*** Opening Material to process ***
/-! ### Fields of LOOP_CONFIG (R202, R203, R211) -/

def lcLoop (o : Bytes) : Nat := rdBits o 0 5 0
def lcEnable (o : Bytes) : Bool := rdBits o 0 7 7 == 1
def lcSpTrack (o : Bytes) : Bool := rdBits o 1 7 7 == 1
def lcFfKind (o : Bytes) : Nat := rdBits o 1 6 5
def lcBadAction (o : Bytes) : Nat := rdBits o 1 4 3
def lcRamp (o : Bytes) : Bool := rdBits o 1 2 2 == 1
def lcDOn (o : Bytes) : Rat := rdBits o 1 1 1
/-- The action sign s of R207: +1 for REVERSE. -/
def lcSign (o : Bytes) : Rat := if rdBits o 1 0 0 = 1 then -1 else 1
def lcModeInit (o : Bytes) : Nat := rdBits o 2 1 0
def lcSlip (o : Bytes) : Nat := rd o 3 1
def lcPeriod (o : Bytes) : Nat := rd o 4 4
def lcPhase (o : Bytes) : Nat := rd o 8 4
def lcPv (o : Bytes) : Nat := rd o 12 4
def lcDest (o : Bytes) : Nat := rd o 16 4
def lcErf (o : Bytes) : Nat := rd o 20 4
def lcFf (o : Bytes) : Nat := rd o 24 4
def lcTrk (o : Bytes) : Nat := rd o 28 4
def lcGroup (o : Bytes) : Nat := rd o 32 1
/-- A binary32 field as a number; only finite values pass R212. -/
def lcF (o : Bytes) (off : Nat) : Rat := (rdF32 o off).getD 0
def lcKp (o : Bytes) : Rat := lcF o 36
def lcKi (o : Bytes) : Rat := lcF o 40
def lcKd (o : Bytes) : Rat := lcF o 44
def lcTf (o : Bytes) : Rat := lcF o 48
def lcB (o : Bytes) : Rat := lcF o 52
def lcTt (o : Bytes) : Rat := lcF o 56
def lcDb (o : Bytes) : Rat := lcF o 60
def lcLo (o : Bytes) : Rat := lcF o 64
def lcHi (o : Bytes) : Rat := lcF o 68
def lcRate (o : Bytes) : Rat := lcF o 72
def lcHand (o : Bytes) : Rat := lcF o 76
def lcSpLo (o : Bytes) : Rat := lcF o 80
def lcSpHi (o : Bytes) : Rat := lcF o 84
def lcFfGain (o : Bytes) : Rat := lcF o 88
def lcSatBand (o : Bytes) : Rat := lcF o 92
def lcBadOut (o : Bytes) : Rat := lcF o 96

/-- KIND of a source or destination field (R202, R203). -/
def srcKind (f : Nat) : Nat := f / 2 ^ 28
/-- Bits [27:0]. -/
def srcArg (f : Nat) : Nat := f % 2 ^ 28
/-- Station index and word offset of a REMOTE field. -/
def srcStation (f : Nat) : Nat := bitsOf f 23 12
def srcWord (f : Nat) : Nat := bitsOf f 11 0
/-- The argument's highest value for a kind (R202, R203). -/
def srcLimit (k : Nat) : Nat :=
  match k with
  | 1 => 127 | 2 => 2 ^ 24 - 1 | 3 => 63 | 4 => 15 | 5 => 7 | 7 => 7 | _ => 0
/-- A known kind with its unused bits 0. -/
def srcFormat (f : Nat) : Bool := decide (srcKind f ≤ 7) && decide (srcArg f ≤ srcLimit (srcKind f))
/-- The channel of a CHANNEL field. -/
def srcChan (f : Nat) : Fin 128 := Fin.ofNat 128 (srcArg f)

def LoopMode.ofCode : Nat → LoopMode
  | 0 => .manual | 1 => .auto | 2 => .cascade | _ => .track
def LoopMode.code : LoopMode → Nat
  | .manual => 0 | .auto => 1 | .cascade => 2 | .track => 3

/-- Fields of OVERRIDE_CONFIG (R225). -/
def ocEnable (o : Bytes) : Bool := rdBits o 0 7 7 == 1
def ocGroup (o : Bytes) : Nat := rdBits o 0 2 0
def ocCount (o : Bytes) : Nat := rd o 1 1
def ocDest (o : Bytes) : Nat := rd o 12 4
def ocErf (o : Bytes) : Nat := rd o 16 4
/-- The members of a group. -/
def ocMembers (o : Bytes) : List (Fin 64) := (List.range (min 8 (ocCount o))).map fun i => Fin.ofNat 64 (rd o (2 + i) 1)

/-! ### Inputs of a sample (R199, R202, R209, R210) -/

/-- A value read through a source: none where it is not finite or there is none, with its quality, SUBST flag and stamp. -/
abbrev Read := Option Rat × Quality × Bool × Int

/-- Quality codes of R59. -/
def qualityOf (c : BitVec 2) : Quality := if c = 0 then .good else if c = 1 then .stale else .bad
def Quality.code : Quality → BitVec 2
  | .good => 0 | .stale => 1 | .bad => 2

/-- The state-table entry of a station. -/
def State.station? (s : State) (idx : Nat) : Option Station := s.ring.stations.find? fun x => x.index = idx

/-- Substitute word of a station's table entry (R343, R346). -/
def Station.substWord (x : Station) (w : Nat) : Word := BitVec.ofNat 32 (rd x.obj (32 + 4 * w) 4)

/-- Whether a station's inputs are substituted: WAITING or DOWN (R137, R157, R159, R344). -/
def Station.substituted (x : Station) : Bool := x.state == .down || x.state == .waiting

/-- A word of a remote input image with its quality and SUBST flag (R137, R346). -/
def State.remoteIn (s : State) (idx w : Nat) : Read :=
  match s.station? idx with
  | none => (none, .bad, true, 0)
  | some x =>
    let value (v : Word) : Option Rat := decodeBin 8 23 v.toNat
    if x.substituted then (value (x.substWord w), .bad, true, x.lastStamp)
    else if x.front.words.length ≤ w then (none, .bad, false, x.lastStamp)
    else
      let q := qualityOf ((x.front.quals[w]?).getD 2)
      let q := if x.frontStale && q == .good then .stale else q
      (value ((x.front.words[w]?).getD 0), q, false, x.lastStamp)

/-- L+ of a group in V (R82, R202). -/
def State.lplus (s : State) (g : Fin 8) : Read :=
  let x := s.groups[g]
  (some ((x.lplusV.toNat : Rat) / 100), if x.supply == .unknown || x.supply == .off then .bad else .good, false, s.now)

/-- The value of a source field for a loop (R202). -/
def State.readSource (s : State) (lp : Fin 64) (trk : Bool) (f : Nat) : Read :=
  match srcKind f with
  | 1 =>
    let c := s.chans[srcChan f]
    if (s.mode (srcChan f)).isAo then (some c.actual, c.quality, false, c.filtStamp)
    else (some c.engValue, c.quality, false, c.filtStamp)
  | 2 => s.remoteIn (srcStation f) (srcWord f)
  | 3 => (some s.loops[Fin.ofNat 64 (srcArg f)].a, .good, false, s.now)
  | 4 => (some s.axes[Fin.ofNat 16 (srcArg f)].acc, .good, false, s.now)
  | 5 => s.lplus (Fin.ofNat 8 (srcArg f))
  | 6 =>
    let l := s.loops[lp]
    if trk then (some l.trkValue, .good, false, s.now) else (some l.pvExt, qualityOf l.pvExtQual, false, s.now)
  | _ => (none, .bad, false, s.now)

/-- Whether a value read may not be used (R215). -/
def Read.bad (r : Read) : Bool := r.1.isNone || r.2.1 == .bad || r.2.2.1

/-- The feedback that a destination gives by itself, none for A of the previous sample (R209). -/
def State.destFeedback (s : State) (dest : Nat) : Option Read :=
  match srcKind dest with
  | 1 => some (some s.chans[srcChan dest].actual, s.chans[srcChan dest].quality, false, s.now)
  | 3 => some (some s.loops[Fin.ofNat 64 (srcArg dest)].sp, .good, false, s.now)
  | _ => none

/-- External reset feedback of a group (R209, R226): its ERF_SRC, or what its destination gives. -/
def State.groupFeedback (s : State) (g : Fin 8) : Option Read :=
  match s.overs[g].cfg with
  | none => none
  | some o => if srcKind (ocErf o) = 0 then s.destFeedback (ocDest o) else some (s.readSource 0 false (ocErf o))

/-- The enabled override group a loop is a member of. -/
def State.memberOf (s : State) (lp : Fin 64) : Option (Fin 8) :=
  (List.finRange 8).find? fun g =>
    match s.overs[g].cfg with
    | some o => (ocMembers o).contains lp
    | none => false

/-- External reset feedback of a loop, with whether it was bad (R209). -/
def State.loopFeedback (s : State) (lp : Fin 64) (o : Bytes) : Rat × Bool :=
  let l := s.loops[lp]
  let r := match s.memberOf lp with
    | some g => (s.groupFeedback g).getD (some s.overs[g].a, .good, false, s.now)
    | none =>
      if srcKind (lcErf o) = 0 then (s.destFeedback (lcDest o)).getD (some l.a, .good, false, s.now)
      else s.readSource lp false (lcErf o)
  match r.1 with
  | some v => if r.2.1 == .bad then (l.a, true) else (v, false)
  | none => (l.a, true)

/-- The outer unit of a loop: an enabled loop, or an enabled group whose destination it is (R221, R226). -/
def State.outerLoop (s : State) (lp : Fin 64) : Option (Fin 64) :=
  (List.finRange 64).find? fun k =>
    match s.loops[k].cfg with
    | some o => srcKind (lcDest o) == 3 && srcArg (lcDest o) == lp.val
    | none => false
def State.outerGroup (s : State) (lp : Fin 64) : Option (Fin 8) :=
  (List.finRange 8).find? fun g =>
    match s.overs[g].cfg with
    | some o => srcKind (ocDest o) == 3 && srcArg (ocDest o) == lp.val
    | none => false

/-- Steps of `b` in the grid from tick `a`, for a period (R222). -/
def gridSteps (tick since period : Nat) : Nat := (tick - since) / max 1 period

/-- The cascade set-point of an inner loop at a grid tick (R222). Before any outer output SP_LOCAL stands. An override
group has no ramp (DESIGN CHOICE, log 109). -/
def State.cascadeSp (s : State) (lp : Fin 64) (o : Bytes) (tick : Nat) : Rat :=
  let l := s.loops[lp]
  match s.outerLoop lp with
  | some k =>
    match s.loops[k].cfg with
    | some oo =>
      if lcRamp oo then
        let n := lcPeriod oo / max 1 (lcPeriod o)
        let m := min (gridSteps tick l.cascTick (lcPeriod o)) (n - 1)
        round64 (l.cascPrev + round64 (round64 (round64 (l.cascY - l.cascPrev) * (m + 1)) / max 1 n))
      else l.cascY
    | none => l.cascY
  | none => l.cascY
*** Closing Material to process ***
What you return should be the lines from the beginning of the records through the one that contains "def lcBadAction (o", repeated exactly and with no additions.

#### [Answer section]
/-! ### Fields of LOOP_CONFIG (R202, R203, R211) -/

def lcLoop (o : Bytes) : Nat := rdBits o 0 5 0
def lcEnable (o : Bytes) : Bool := rdBits o 0 7 7 == 1
def lcSpTrack (o : Bytes) : Bool := rdBits o 1 7 7 == 1
def lcFfKind (o : Bytes) : Nat := rdBits o 1 6 5
def lcBadAction (o : Bytes) : Nat := rdBits o 1 4 3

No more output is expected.